Stored data:

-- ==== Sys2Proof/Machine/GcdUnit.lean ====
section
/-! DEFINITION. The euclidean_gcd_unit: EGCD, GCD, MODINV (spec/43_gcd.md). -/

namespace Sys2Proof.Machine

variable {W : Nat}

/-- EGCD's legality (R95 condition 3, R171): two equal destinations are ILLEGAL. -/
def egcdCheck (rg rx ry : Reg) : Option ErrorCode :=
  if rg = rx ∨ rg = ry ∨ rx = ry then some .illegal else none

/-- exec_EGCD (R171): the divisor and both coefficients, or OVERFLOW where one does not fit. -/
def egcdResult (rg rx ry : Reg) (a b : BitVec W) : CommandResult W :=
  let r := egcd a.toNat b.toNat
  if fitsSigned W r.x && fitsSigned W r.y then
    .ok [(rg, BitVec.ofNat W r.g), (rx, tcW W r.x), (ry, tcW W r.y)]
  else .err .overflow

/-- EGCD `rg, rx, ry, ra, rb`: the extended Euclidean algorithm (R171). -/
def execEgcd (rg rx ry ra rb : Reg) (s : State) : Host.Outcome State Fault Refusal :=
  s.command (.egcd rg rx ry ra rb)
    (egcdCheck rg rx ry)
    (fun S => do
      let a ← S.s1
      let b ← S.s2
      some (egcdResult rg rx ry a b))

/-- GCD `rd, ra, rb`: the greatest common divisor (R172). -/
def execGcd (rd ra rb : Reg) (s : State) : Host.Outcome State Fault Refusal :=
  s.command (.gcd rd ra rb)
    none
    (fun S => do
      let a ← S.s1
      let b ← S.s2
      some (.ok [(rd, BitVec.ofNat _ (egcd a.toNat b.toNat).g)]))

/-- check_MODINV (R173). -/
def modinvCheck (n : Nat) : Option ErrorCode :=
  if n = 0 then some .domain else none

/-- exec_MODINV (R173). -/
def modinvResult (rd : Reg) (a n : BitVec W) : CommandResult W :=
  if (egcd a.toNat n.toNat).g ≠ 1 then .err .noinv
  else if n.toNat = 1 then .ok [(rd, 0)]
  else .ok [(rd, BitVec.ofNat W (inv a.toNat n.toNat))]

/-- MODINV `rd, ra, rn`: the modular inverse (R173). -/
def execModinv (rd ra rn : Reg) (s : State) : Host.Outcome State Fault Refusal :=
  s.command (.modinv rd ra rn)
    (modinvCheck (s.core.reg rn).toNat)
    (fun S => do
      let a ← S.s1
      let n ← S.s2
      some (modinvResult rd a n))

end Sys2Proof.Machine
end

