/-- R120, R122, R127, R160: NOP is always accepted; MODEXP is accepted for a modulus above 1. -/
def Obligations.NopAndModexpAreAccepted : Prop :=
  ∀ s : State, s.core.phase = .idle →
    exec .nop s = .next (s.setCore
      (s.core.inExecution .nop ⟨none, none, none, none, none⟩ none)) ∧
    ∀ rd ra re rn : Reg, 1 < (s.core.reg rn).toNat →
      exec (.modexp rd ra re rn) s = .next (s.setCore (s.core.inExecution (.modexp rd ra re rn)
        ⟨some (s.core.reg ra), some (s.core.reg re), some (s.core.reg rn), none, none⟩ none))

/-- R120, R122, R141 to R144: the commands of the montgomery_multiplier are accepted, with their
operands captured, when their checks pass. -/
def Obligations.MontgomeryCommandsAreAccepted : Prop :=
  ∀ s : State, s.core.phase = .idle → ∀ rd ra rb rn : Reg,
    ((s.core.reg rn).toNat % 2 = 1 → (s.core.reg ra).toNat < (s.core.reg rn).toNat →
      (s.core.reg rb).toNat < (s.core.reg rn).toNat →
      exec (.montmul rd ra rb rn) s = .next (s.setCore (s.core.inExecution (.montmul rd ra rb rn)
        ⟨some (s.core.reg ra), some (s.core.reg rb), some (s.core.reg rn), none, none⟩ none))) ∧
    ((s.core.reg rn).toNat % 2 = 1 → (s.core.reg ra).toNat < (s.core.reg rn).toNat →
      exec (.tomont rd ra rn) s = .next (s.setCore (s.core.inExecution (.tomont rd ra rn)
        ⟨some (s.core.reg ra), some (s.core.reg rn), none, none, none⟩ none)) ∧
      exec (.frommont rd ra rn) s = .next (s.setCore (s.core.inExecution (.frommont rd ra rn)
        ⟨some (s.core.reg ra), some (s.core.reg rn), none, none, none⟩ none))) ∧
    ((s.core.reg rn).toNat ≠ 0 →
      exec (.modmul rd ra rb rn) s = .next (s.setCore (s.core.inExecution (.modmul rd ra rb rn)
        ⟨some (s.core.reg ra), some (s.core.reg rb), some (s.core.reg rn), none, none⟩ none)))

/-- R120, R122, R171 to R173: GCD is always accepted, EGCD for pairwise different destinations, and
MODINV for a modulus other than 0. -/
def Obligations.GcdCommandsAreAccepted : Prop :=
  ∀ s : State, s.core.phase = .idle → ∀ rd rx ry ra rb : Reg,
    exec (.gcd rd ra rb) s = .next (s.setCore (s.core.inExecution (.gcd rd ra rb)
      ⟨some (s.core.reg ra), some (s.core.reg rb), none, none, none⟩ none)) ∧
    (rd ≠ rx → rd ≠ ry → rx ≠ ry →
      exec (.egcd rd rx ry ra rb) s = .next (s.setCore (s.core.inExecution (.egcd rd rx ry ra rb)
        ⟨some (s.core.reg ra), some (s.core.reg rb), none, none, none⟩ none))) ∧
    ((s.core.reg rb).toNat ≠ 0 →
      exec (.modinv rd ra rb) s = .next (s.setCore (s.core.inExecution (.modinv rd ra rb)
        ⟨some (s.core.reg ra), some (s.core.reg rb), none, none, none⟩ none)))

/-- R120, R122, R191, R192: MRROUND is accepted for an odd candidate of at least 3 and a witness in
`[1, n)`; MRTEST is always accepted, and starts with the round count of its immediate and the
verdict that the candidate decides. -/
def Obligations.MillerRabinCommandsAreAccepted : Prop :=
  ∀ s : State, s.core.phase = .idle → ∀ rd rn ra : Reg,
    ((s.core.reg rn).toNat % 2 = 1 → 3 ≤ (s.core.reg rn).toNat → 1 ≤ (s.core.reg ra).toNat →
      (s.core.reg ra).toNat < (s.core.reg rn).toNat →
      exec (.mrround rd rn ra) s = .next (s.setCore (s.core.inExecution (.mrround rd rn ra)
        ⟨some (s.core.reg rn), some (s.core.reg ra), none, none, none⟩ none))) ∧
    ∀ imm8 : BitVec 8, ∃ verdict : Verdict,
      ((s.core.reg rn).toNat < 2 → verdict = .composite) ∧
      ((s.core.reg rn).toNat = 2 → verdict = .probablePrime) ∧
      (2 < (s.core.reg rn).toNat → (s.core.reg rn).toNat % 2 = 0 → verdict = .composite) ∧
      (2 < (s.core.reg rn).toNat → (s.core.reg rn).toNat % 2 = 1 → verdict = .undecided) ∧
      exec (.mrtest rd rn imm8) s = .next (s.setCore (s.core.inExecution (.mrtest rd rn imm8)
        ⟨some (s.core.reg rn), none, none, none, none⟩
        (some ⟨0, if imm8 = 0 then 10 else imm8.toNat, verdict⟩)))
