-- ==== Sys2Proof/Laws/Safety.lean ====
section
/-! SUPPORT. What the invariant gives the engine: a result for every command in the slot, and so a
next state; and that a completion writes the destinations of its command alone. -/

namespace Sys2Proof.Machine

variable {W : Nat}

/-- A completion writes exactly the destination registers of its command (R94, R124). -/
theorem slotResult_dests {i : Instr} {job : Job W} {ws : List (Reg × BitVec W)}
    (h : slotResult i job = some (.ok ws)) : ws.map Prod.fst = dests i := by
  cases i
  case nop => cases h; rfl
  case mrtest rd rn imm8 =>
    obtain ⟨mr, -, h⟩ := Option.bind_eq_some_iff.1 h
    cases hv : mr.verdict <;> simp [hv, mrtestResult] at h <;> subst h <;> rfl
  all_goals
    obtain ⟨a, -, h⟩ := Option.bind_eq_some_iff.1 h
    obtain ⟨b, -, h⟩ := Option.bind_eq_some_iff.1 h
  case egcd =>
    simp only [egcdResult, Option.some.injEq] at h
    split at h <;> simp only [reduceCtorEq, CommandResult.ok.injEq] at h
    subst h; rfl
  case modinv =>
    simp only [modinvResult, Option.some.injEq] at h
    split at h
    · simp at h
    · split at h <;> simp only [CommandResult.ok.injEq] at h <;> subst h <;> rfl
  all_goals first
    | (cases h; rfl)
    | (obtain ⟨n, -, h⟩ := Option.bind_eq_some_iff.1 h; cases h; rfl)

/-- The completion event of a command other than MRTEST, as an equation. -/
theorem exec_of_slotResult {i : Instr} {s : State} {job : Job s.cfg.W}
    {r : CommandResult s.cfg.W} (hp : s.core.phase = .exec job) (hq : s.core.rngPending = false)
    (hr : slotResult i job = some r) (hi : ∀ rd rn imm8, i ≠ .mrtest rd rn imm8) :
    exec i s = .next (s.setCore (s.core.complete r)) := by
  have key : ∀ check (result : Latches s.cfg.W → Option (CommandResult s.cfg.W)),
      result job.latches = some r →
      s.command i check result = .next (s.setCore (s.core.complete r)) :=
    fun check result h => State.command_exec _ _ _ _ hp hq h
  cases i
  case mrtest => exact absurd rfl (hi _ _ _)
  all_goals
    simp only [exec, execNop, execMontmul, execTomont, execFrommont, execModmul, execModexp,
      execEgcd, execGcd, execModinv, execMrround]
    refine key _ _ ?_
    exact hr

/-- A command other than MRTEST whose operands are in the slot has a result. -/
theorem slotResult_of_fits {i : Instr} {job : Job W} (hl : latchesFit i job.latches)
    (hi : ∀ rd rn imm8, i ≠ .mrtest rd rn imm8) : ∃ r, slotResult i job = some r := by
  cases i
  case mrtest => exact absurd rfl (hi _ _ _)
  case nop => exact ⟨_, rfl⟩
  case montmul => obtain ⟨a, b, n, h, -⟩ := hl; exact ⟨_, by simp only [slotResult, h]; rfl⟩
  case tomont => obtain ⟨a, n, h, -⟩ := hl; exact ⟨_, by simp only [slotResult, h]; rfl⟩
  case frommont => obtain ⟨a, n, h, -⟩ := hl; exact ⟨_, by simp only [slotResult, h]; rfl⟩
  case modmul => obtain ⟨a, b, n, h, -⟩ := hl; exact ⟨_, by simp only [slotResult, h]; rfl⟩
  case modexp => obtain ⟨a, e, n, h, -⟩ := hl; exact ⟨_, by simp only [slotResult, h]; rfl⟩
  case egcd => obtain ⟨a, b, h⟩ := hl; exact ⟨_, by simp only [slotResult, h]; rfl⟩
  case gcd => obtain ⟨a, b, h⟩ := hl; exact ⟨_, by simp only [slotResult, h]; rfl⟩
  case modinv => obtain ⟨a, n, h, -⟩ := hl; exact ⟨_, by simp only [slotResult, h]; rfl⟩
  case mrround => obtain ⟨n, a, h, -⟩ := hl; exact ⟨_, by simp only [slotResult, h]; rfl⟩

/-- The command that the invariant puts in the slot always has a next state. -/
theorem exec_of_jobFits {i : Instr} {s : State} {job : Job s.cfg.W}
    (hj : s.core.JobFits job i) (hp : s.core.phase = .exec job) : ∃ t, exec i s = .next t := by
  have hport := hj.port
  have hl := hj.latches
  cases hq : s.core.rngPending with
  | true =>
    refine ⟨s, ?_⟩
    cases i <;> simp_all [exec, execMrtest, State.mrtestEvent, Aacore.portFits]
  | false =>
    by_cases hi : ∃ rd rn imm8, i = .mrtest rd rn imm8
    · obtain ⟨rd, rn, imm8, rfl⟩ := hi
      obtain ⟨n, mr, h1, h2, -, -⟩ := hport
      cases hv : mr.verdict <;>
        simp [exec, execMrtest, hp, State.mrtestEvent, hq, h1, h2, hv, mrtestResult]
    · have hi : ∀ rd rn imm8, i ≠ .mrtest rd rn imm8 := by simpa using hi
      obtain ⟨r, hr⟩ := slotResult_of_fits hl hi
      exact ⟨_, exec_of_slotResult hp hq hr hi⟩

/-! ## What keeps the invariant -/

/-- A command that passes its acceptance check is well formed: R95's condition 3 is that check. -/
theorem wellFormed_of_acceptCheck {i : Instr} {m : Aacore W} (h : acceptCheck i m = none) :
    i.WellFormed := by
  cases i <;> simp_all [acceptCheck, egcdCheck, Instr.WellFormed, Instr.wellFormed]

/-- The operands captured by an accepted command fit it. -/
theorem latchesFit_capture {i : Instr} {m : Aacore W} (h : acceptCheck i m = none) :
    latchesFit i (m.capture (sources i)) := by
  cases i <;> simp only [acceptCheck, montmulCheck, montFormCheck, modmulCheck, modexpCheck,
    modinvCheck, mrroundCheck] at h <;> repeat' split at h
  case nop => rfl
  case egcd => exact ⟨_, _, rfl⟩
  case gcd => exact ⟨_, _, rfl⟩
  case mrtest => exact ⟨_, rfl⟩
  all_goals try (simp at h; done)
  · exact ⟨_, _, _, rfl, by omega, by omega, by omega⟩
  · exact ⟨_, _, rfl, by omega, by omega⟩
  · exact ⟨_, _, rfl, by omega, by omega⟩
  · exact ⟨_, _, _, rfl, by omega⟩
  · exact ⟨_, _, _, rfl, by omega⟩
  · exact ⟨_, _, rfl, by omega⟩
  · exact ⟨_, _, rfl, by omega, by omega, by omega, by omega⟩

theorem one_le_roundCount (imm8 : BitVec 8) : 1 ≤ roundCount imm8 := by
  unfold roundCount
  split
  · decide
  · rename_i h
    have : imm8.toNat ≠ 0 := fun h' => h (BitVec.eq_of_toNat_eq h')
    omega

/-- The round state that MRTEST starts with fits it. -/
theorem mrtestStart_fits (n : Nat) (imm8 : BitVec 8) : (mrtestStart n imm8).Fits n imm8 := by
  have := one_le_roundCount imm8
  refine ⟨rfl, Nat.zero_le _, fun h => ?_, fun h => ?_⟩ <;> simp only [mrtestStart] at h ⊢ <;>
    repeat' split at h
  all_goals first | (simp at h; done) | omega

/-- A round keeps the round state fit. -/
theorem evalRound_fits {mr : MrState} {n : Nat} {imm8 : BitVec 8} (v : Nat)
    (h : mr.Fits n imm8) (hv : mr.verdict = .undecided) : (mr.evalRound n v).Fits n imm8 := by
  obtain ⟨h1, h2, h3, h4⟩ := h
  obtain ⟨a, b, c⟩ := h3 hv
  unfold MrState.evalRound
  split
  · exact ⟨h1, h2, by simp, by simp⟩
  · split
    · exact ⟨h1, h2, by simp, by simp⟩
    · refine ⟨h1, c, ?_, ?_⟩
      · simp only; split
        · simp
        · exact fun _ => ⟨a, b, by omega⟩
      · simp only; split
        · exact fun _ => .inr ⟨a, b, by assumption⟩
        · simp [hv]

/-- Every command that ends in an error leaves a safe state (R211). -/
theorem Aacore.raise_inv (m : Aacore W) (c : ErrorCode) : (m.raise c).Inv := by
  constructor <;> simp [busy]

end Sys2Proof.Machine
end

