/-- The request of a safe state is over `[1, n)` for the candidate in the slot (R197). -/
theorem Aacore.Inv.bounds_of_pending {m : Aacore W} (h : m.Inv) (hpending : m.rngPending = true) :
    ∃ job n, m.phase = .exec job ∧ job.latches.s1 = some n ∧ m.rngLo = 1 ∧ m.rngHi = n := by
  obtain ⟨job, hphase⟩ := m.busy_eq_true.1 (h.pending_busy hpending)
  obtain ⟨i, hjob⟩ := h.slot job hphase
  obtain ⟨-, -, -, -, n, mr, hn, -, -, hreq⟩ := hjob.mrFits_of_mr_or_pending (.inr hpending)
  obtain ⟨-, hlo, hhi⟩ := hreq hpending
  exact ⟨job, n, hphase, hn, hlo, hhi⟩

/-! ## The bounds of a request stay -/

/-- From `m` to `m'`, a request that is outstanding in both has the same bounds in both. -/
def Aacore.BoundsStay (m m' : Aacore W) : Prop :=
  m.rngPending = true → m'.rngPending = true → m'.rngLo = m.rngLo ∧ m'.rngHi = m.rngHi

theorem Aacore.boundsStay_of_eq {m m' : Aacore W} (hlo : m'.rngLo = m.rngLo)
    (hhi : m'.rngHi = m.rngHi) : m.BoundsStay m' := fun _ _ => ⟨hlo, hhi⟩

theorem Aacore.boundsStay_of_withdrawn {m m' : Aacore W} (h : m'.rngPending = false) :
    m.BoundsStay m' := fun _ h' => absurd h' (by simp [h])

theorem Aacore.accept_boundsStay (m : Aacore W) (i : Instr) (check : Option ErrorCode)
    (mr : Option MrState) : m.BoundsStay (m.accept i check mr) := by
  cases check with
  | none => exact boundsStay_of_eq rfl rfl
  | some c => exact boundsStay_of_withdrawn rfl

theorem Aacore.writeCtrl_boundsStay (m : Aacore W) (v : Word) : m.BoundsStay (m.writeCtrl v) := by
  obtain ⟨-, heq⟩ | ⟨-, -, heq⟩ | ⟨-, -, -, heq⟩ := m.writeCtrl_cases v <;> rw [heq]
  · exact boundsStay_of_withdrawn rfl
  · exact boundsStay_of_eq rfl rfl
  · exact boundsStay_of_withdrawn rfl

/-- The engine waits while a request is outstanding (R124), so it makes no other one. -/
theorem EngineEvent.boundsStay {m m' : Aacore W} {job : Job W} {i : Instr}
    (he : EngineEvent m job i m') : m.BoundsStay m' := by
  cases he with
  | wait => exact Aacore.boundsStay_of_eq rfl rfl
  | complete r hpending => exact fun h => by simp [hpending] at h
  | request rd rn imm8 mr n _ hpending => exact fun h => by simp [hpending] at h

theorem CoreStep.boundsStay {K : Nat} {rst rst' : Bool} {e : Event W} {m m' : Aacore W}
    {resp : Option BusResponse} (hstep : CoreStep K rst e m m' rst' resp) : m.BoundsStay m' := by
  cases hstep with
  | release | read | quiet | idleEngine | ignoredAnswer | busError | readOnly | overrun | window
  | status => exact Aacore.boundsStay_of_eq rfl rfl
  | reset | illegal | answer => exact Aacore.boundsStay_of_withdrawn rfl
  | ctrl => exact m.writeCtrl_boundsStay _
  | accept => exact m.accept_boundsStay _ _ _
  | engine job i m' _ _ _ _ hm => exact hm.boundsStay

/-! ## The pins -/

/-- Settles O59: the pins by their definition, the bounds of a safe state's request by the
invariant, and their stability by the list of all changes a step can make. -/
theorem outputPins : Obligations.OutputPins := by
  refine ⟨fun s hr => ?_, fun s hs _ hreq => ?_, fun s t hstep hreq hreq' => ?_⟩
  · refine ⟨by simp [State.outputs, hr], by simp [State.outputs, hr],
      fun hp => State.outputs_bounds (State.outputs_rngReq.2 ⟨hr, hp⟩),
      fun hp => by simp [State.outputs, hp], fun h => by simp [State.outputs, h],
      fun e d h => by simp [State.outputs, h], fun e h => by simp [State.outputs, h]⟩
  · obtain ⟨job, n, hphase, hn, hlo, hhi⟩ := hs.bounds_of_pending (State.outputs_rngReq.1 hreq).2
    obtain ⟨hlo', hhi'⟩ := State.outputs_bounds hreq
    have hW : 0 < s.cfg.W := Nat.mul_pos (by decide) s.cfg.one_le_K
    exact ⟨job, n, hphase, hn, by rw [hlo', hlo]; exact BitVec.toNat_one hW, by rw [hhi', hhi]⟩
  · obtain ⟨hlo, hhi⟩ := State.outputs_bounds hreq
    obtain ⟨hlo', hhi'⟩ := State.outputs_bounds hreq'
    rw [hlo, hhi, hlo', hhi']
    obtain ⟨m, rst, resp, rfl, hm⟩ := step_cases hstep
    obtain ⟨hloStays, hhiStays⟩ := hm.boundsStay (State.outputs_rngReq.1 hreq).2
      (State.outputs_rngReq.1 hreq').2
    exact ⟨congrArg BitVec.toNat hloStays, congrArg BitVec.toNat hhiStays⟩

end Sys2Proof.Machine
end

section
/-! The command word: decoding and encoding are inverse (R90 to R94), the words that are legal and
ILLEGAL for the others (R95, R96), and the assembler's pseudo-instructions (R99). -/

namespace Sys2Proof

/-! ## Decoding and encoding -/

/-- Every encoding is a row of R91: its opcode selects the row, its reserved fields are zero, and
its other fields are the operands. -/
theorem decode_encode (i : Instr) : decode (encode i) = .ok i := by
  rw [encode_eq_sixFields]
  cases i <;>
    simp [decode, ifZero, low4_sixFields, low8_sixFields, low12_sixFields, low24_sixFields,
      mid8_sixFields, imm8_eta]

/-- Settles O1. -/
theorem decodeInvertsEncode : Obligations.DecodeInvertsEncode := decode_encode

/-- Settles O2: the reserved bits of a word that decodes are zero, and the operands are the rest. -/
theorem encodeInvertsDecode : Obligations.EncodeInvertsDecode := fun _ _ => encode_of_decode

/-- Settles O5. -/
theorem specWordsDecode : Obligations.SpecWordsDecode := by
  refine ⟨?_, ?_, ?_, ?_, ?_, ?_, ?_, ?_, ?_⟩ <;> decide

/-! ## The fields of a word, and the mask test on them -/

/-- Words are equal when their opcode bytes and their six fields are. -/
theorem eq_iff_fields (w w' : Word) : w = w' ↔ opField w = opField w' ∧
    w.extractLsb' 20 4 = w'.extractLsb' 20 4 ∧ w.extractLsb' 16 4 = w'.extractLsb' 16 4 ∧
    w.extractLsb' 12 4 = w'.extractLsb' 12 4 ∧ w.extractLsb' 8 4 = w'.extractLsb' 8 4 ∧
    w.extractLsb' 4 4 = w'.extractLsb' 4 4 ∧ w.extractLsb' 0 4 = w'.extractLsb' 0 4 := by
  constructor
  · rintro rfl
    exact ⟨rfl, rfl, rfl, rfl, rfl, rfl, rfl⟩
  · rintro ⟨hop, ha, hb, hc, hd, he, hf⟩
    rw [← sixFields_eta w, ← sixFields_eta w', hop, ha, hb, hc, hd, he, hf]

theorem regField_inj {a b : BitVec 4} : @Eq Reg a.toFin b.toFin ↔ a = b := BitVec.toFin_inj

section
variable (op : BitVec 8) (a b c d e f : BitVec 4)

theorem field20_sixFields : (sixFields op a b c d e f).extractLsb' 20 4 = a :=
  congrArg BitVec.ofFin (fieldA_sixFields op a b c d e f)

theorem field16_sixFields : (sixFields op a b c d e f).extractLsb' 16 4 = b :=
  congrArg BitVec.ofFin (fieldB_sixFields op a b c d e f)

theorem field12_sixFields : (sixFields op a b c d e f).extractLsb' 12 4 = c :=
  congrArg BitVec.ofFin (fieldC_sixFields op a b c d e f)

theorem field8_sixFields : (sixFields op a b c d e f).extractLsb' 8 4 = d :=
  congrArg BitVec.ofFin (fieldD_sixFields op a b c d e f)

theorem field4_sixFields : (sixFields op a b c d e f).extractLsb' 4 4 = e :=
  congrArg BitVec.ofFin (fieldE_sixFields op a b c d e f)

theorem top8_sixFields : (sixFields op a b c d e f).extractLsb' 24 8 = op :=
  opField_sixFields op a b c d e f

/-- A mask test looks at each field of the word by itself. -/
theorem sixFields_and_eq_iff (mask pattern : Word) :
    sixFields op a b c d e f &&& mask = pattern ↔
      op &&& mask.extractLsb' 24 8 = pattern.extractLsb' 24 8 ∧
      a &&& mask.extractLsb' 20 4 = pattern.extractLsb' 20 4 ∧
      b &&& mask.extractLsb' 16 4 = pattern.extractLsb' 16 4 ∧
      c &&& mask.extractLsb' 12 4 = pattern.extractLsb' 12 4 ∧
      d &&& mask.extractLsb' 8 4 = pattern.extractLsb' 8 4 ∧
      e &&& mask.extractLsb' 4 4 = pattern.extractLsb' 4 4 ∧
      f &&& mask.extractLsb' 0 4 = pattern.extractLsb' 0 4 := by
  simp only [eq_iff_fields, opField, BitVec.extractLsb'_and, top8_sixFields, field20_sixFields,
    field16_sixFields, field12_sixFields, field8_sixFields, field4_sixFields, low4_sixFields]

### [Work to complete]
From the data above, gather every line that includes the word "resp".

### [Solution to the exercise]
    {resp : Option BusResponse} (hstep : CoreStep K rst e m m' rst' resp) : m.BoundsStay m' := by
    obtain ⟨m, rst, resp, rfl, hm⟩ := step_cases hstep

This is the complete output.